First, expressions containing medically specific temporal information can be implicit. For example, the inherent meaning of cancer in remission contains temporal information including the idea that a diagnosis of cancer was made in the past, treatment (e.g., surgery, chemotherapy, radiation) was performed, negative lab test results indicating absence of cancer have been received, and finally a certain time period has elapsed since a positive lab test result. This type of expression contains important temporal information and should be represented as a past event relative to “Now”, where now is the time of inference.
Second, for many criteria, translating English into logic can be daunting because a word such as during can be mapped to multiple Allen temporal relations. Therefore, we did not construct EliXR-TIME to be limited to one rigidly structured temporal representation per criterion but rather to be sufficiently flexible to allow multiple temporal relations to exist between an event and an anchor. For example, the criterion Administration or planned administration of immunoglobulins and / or blood products during a period starting from 3 months prior to administration of the vaccine and ending at study conclusion can be represented by five Allen relations: equals, during, finishes, starts, and during inverse (Figure 3).
Figure 3
Figure 3
Multiple valid Allen temporal relations for the criterion: Administration or planned administration of immunoglobulins and / or blood products during a period starting from 3 months prior to administration of the vaccine and ending at study conclusion (more ...)

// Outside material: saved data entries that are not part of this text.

/-- New DATA to an ACTIVE entry of the alias table that names an Ethernet address (R67, R89, R97, R101). -/
theorem Dev.endExchange_carrier {q : AliasEntry} {r : Addr} (calm : CalmLine (d.seg g)) (eid : x.eid = some a.eid)
    (found : d.stationById a.eid = some a) (present : a.state = .present) (role : a.role = .terminal) (kind : f.kind = kData)
    (new : a.lastSeq ≠ some (f.control.getLsbD 0)) (inside : f.peer ≠ 0 ∧ f.peer ≠ 255) (free : d.station g f.peer = none)
    (named : d.aliasAt g f.peer = some q) (active : q.state = .active) (target : q.target = .ethernet r)
    (good : (d.ev.counter (.seg g .good)).value ≠ 32767) (frames : (d.ev.counter (.seg g .framesIn)).value ≠ 32767) :
    let need := transitNeed f.payload.length
    let room := d.up.queue.length < 63 ∧ need + d.set.coaxFloor ≤ d.pool.free
    let t := d.endExchange g (.poll a.eid) x .good f
    let acked := t.stationById a.eid = some { a with
      pendingAck := .ack, lastSeq := some (f.control.getLsbD 0), misses := 0, jabStrikes := 0
      lastHeard := some d.uptime }
    t.aliases = (d.useAlias g f.peer).aliases ∧
    (d.up.link = true → room → acked ∧
      d.up.queue ++ [d.carrierData r (d.proxy g a.number) (frameMark f) f.payload] <+: t.up.queue ∧
      t.pool.free = d.pool.free - need ∧ t.pool.transit = d.pool.transit + need) ∧
    (d.up.link = true → ¬ room → t.pool = d.pool ∧ t.stationById a.eid = some { a with
      pendingAck := .busy, misses := 0, jabStrikes := 0, lastHeard := some d.uptime }) ∧
    (d.up.link = false → acked ∧ t.pool = d.pool ∧ (CountersOk d →
      (t.ev.counter (.seg g (.drop .linkDown))).value = min ((d.ev.counter (.seg g (.drop .linkDown))).value + 1) 65535)) ∧
    Touches ([.sched, .mon, .txEnable, .stations, .backoffs, .aliases, .pool, .pauseState] ++ Piece.counted) d t := by
  intro need room t acked
  have quiet := Dev.dataCounted_quiet good frames
  have used := touches_useAlias (d.dataCounted g) g f.peer
  have ready : Touches [.sched, .segCounters, .aliases] d ((d.dataCounted g).useAlias g f.peer) := Touches.then quiet used
  have aliases : ((d.dataCounted g).useAlias g f.peer).aliases = (d.useAlias g f.peer).aliases := by
    rw [Dev.useAlias, Dev.modAlias, ← quiet .aliases (by decide), ← quiet .uptime (by decide), Dev.useAlias, Dev.modAlias]
  have proxy : (d.dataCounted g).proxy g a.number = d.proxy g a.number := by
    rw [Dev.proxy, ← quiet .settings (by decide), Dev.proxy]
  have forwarded := Dev.forwardCoax_ethernet inside ((quiet.station (by decide) g f.peer).trans free)
    ((quiet.aliasAt (by decide) g f.peer).trans named) active target a.number (frameMark f) f.payload
  rw [proxy] at forwarded
  have told := fun {e : Dev} {v : Verdict} => Dev.endExchange_told (e := e) (v := v) calm eid found present role kind new
  have counter : ((d.dataCounted g).useAlias g f.peer).ev.counter (.seg g (.drop .linkDown)) =
      d.ev.counter (.seg g (.drop .linkDown)) := (used.segCounter (by decide) g _).trans (d.dataCounted_counter g _)
  have whole : CountersOk d → CountersOk ((d.dataCounted g).useAlias g f.peer) := fun ok => ok.dataCounted g
  generalize (d.dataCounted g).useAlias g f.peer = u at *
  obtain ⟨placed, short, down⟩ := Dev.takeCoax_carrier (d := u) r (d.proxy g a.number) (frameMark f) f.payload
  rw [← (ready .link (by decide)).1, ← ready .upQueue (by decide), ← ready .settings (by decide),
    ← ready .pool (by decide)] at placed short
  rw [← (ready .link (by decide)).1] at down
  have frame : u.carrierData r (d.proxy g a.number) (frameMark f) f.payload =
      d.carrierData r (d.proxy g a.number) (frameMark f) f.payload := by
    rw [Dev.carrierData, ← ready .settings (by decide), Dev.carrierData]
  rw [frame] at placed
  have all : ∀ {v : Verdict} {e : Dev}, Touches Piece.pooling u e → DataTold d a g f e v t →
      t.aliases = (d.useAlias g f.peer).aliases ∧ Touches ([.sched, .mon, .txEnable, .stations, .backoffs, .aliases, .pool,
        .pauseState] ++ Piece.counted) d t := fun taken told =>
    ⟨(told.framed .aliases (by decide)).symm.trans ((taken .aliases (by decide)).symm.trans aliases),
      Touches.then ready (Touches.then (n := [.mon, .txEnable, .stations, .backoffs, .pool, .pauseState] ++ Piece.counted)
        taken told.framed)⟩
  cases link : d.up.link with
  | false =>
    have told := told (forwarded.trans (down link))
    obtain ⟨kept, framed⟩ := all (.refl _ _) told
    refine ⟨kept, fun no => absurd no (by decide), fun no => absurd no (by decide), fun _ =>
      ⟨told.acked (by simp), (told.framed .pool (by decide)).symm.trans (ready .pool (by decide)).symm, fun ok => ?_⟩, framed⟩
    rw [told.dropped _ rfl (whole ok), counter]
  | true =>
    by_cases fits : room
    · have told := told (forwarded.trans (placed link fits))
      have after := told.plain (by simp)
      obtain ⟨kept, framed⟩ := all (touches_queueUp _ _) told
      have joined := Dev.queueUp_queue u (d.carrierData r (d.proxy g a.number) (frameMark f) f.payload)
      have pool := Dev.queueUp_pool u (d.carrierData r (d.proxy g a.number) (frameMark f) f.payload)
      rw [after .upQueue (by decide), ← ready .upQueue (by decide)] at joined
      rw [after .pool (by decide), ← ready .pool (by decide)] at pool
      have blocks : (d.carrierData r (d.proxy g a.number) (frameMark f) f.payload).blocks.length = need :=
        length_transitBlocks _
      rw [blocks] at pool
      exact ⟨kept, fun _ _ => ⟨told.acked (by simp), joined, congrArg Pool.free pool, congrArg Pool.transit pool⟩,
        fun _ no => absurd fits no, fun no => absurd no (by decide), framed⟩
    · have told := told (forwarded.trans (short link fits))
      obtain ⟨kept, framed⟩ := all (.refl _ _) told
      exact ⟨kept, fun _ yes => absurd yes fits, fun _ _ =>
        ⟨(told.framed .pool (by decide)).symm.trans (ready .pool (by decide)).symm, told.busy rfl⟩,
        fun no => absurd no (by decide), framed⟩

/-- New DATA for a printer's station is a print unit, and the Spooler's answer is its verdict (R67, R89, R150). -/
theorem Dev.endExchange_unit (calm : CalmLine (d.seg g)) (eid : x.eid = some a.eid) (found : d.stationById a.eid = some a)
    (present : a.state = .present) (role : a.role = .terminal) (kind : f.kind = kData)
    (new : a.lastSeq ≠ some (f.control.getLsbD 0)) (inside : f.peer ≠ 0 ∧ f.peer ≠ 255) (stands : d.station g f.peer = some b)
    (reached : b.state = .present ∨ b.state = .slow) (printing : b.role = .printer) (place : d.printerAt g f.peer = some i)
    (printer : d.printer i = some p) (busy : NoneIdle d) (more : frameMark f = .more) :
    ∃ v e, UnitDecided d i p (.coax g a.number) f.payload (d.endExchange g (.poll a.eid) x .good f, v) ∧
      DataTold d a g f e v.verdict (d.endExchange g (.poll a.eid) x .good f) ∧
      (CountersOk d → CountersOk e) ∧
      e.ev.counter (.seg g (.drop .printRefused)) = d.ev.counter (.seg g (.drop .printRefused)) ∧
      Touches ([.sched, .mon, .txEnable, .stations, .backoffs, .jobs, .jobNames, .printers, .pool, .pauseState,
        .spoolCounters] ++ Piece.counted) d (d.endExchange g (.poll a.eid) x .good f) := by
  have counted := touches_dataCounted d g
  have forwarded := Dev.forwardCoax_unit (d := d.dataCounted g) inside ((counted.station (by decide) g f.peer).trans stands)
    reached printing a.number (frameMark f) f.payload
  have told := Dev.endExchange_told calm eid found present role kind new forwarded
  have here := (counted.printerAt (by decide) g f.peer).trans place
  have entry := (counted.printer (by decide) i).trans printer
  have still := noneIdle_congr (counted .printers (by decide)).symm busy
  have decided := Dev.takeUnit_decides here entry still (.coax g a.number) f.payload
  have framed := Dev.touches_unit here entry still (.coax g a.number) f.payload
  have counter := framed.segCounter (by decide) g (.drop .printRefused)
  have whole : CountersOk d → CountersOk ((d.dataCounted g).takeUnit g f.peer (.coax g a.number) f.payload .more).1 :=
    fun ok => ((ok.dataCounted g).sound.takeUnit g f.peer (.coax g a.number) f.payload .more).countersOk
  rw [more] at told
  exact ⟨_, _, decided.carry counted told.framed.sameSpool, told, whole, counter.trans (d.dataCounted_counter g _),
    Touches.then counted (Touches.then (n := [.sched, .mon, .txEnable, .stations, .backoffs, .jobs, .jobNames, .printers,
      .pool, .pauseState, .spoolCounters] ++ Piece.counted) framed told.framed)⟩

/-- Settles O27: the exchange is counted, the DATA is resolved and taken, and its verdict stands in the sender's entry
after the directory and the Line Monitor have acted. -/
theorem dataIsRelayedOnce : Obligations.DataIsRelayedOnce := by
  refine ⟨fun g reply dt s x a turn eid found present role heard good kind repeated calm => ?_, ?_, ?_, ?_⟩
  · have ran := Dev.polled_ends (d := s.dev.elapse dt) turn heard good
    obtain ⟨entry, framed⟩ := Dev.endExchange_repeat (d := s.dev.elapse dt) calm eid found present role kind repeated
    exact ⟨_, next_congr s ran, rfl, entry, Touches.then (touches_elapse s.dev dt) framed⟩
  · intro g reply dt s x a b f turn eid found present role heard good kind new low high stands reached terminal unnamed few
      room calm
    have ran := Dev.polled_ends (d := s.dev.elapse dt) turn heard good
    obtain ⟨queue, free, entry, others, framed⟩ := Dev.endExchange_relay (d := s.dev.elapse dt) calm eid found present role
      kind new ⟨low, high⟩ stands reached terminal unnamed few room
    exact ⟨_, next_congr s ran, rfl, queue, free, entry, others, Touches.then (touches_elapse s.dev dt) framed⟩
  · intro g reply dt s x a q r f turn eid found present role heard good kind new low high free named active target calm
      exchanges frames need room acked
    have ran := Dev.polled_ends (d := s.dev.elapse dt) turn heard good
    obtain ⟨used, placed, short, down, framed⟩ := Dev.endExchange_carrier (d := s.dev.elapse dt) calm eid found present role
      kind new ⟨low, high⟩ free named active target exchanges frames
    exact ⟨_, next_congr s ran, rfl, used, placed, short, down, Touches.then (touches_elapse s.dev dt) framed⟩
  · intro g reply dt s x a b i p f turn eid found present role heard good kind new low high stands reached printing place
      printer none more calm src room acked busy
    have ran := Dev.polled_ends (d := s.dev.elapse dt) turn heard good
    obtain ⟨v, e, decided, told, whole, counter, framed⟩ := Dev.endExchange_unit (d := s.dev.elapse dt) calm eid found present
      role kind new ⟨low, high⟩ stands reached printing place printer none more
    have decided := decided.carry (touches_elapse s.dev dt) (SameSpool.self _)
    refine ⟨_, next_congr s ran, rfl, fun j opened here => ⟨fun fits => ?_, fun fits => ?_⟩, fun closed =>
      ⟨fun barred => ?_, fun takes => ⟨fun refused => ?_, fun below few fits => ?_⟩⟩,
      Touches.then (touches_elapse s.dev dt) framed⟩
    · obtain ⟨rfl, joins⟩ := (decided.opened j opened here).1 fits
      exact ⟨told.acked (by simp [UnitAnswer.verdict]), joins⟩
    · obtain ⟨rfl, kept⟩ := (decided.opened j opened here).2 fits
      exact ⟨told.busy rfl, kept⟩
    · obtain ⟨rfl, kept⟩ := decided.barred closed barred
      refine ⟨told.acked (by simp [UnitAnswer.verdict]), kept, fun ok => ?_⟩
      have dropped := told.dropped _ rfl (whole ok)
      rw [counter] at dropped
      exact dropped
    · by_cases below : s.dev.jobCount i < p.jobLimit
      · by_cases few : s.dev.spool.jobs.length < 32
        · have fits : room = false := (refused.resolve_left (Nat.not_le.mpr below)).resolve_left (Nat.not_le.mpr few)
          obtain ⟨rfl, kept⟩ := decided.short closed takes below few fits
          exact ⟨told.busy rfl, kept⟩
        · obtain ⟨rfl, kept⟩ := decided.crowded closed takes below (Nat.not_lt.mp few)
          exact ⟨told.busy rfl, kept⟩
      · obtain ⟨rfl, kept⟩ := decided.limited closed takes (Nat.not_lt.mp below)
        exact ⟨told.busy rfl, kept⟩
    · obtain ⟨rfl, opens⟩ := decided.opens closed takes below few fits
      exact ⟨told.acked (by simp [UnitAnswer.verdict]), opens⟩

end Sys2Proof.Machine
end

Third, mapping between criterion sentence constituents, on one hand, and EliXR-TIME classes and attributes on the other can still be challenging. The difficulty lies in mapping and accurately representing the words and phrases in criterion text to a structure that represents their appropriate semantic meaning. For instance, the criterion Laboratory confirmed influenza disease within 6 months can be broken down into a TLE containing an event = Laboratory confirmed influenza disease, Allen temporal relation = during, and an anchor = the past 6 months. This criterion presents two challenges: 1. within must be translated into the Allen temporal relation during and 2. the past tense must be inferred so that 6 months is represented as the past 6 months. Mapping a fixed duration such as 6 months to an implied interval the past 6 months can be problematic because in some criteria, the fixed duration is intended while in others the implied past interval is intended.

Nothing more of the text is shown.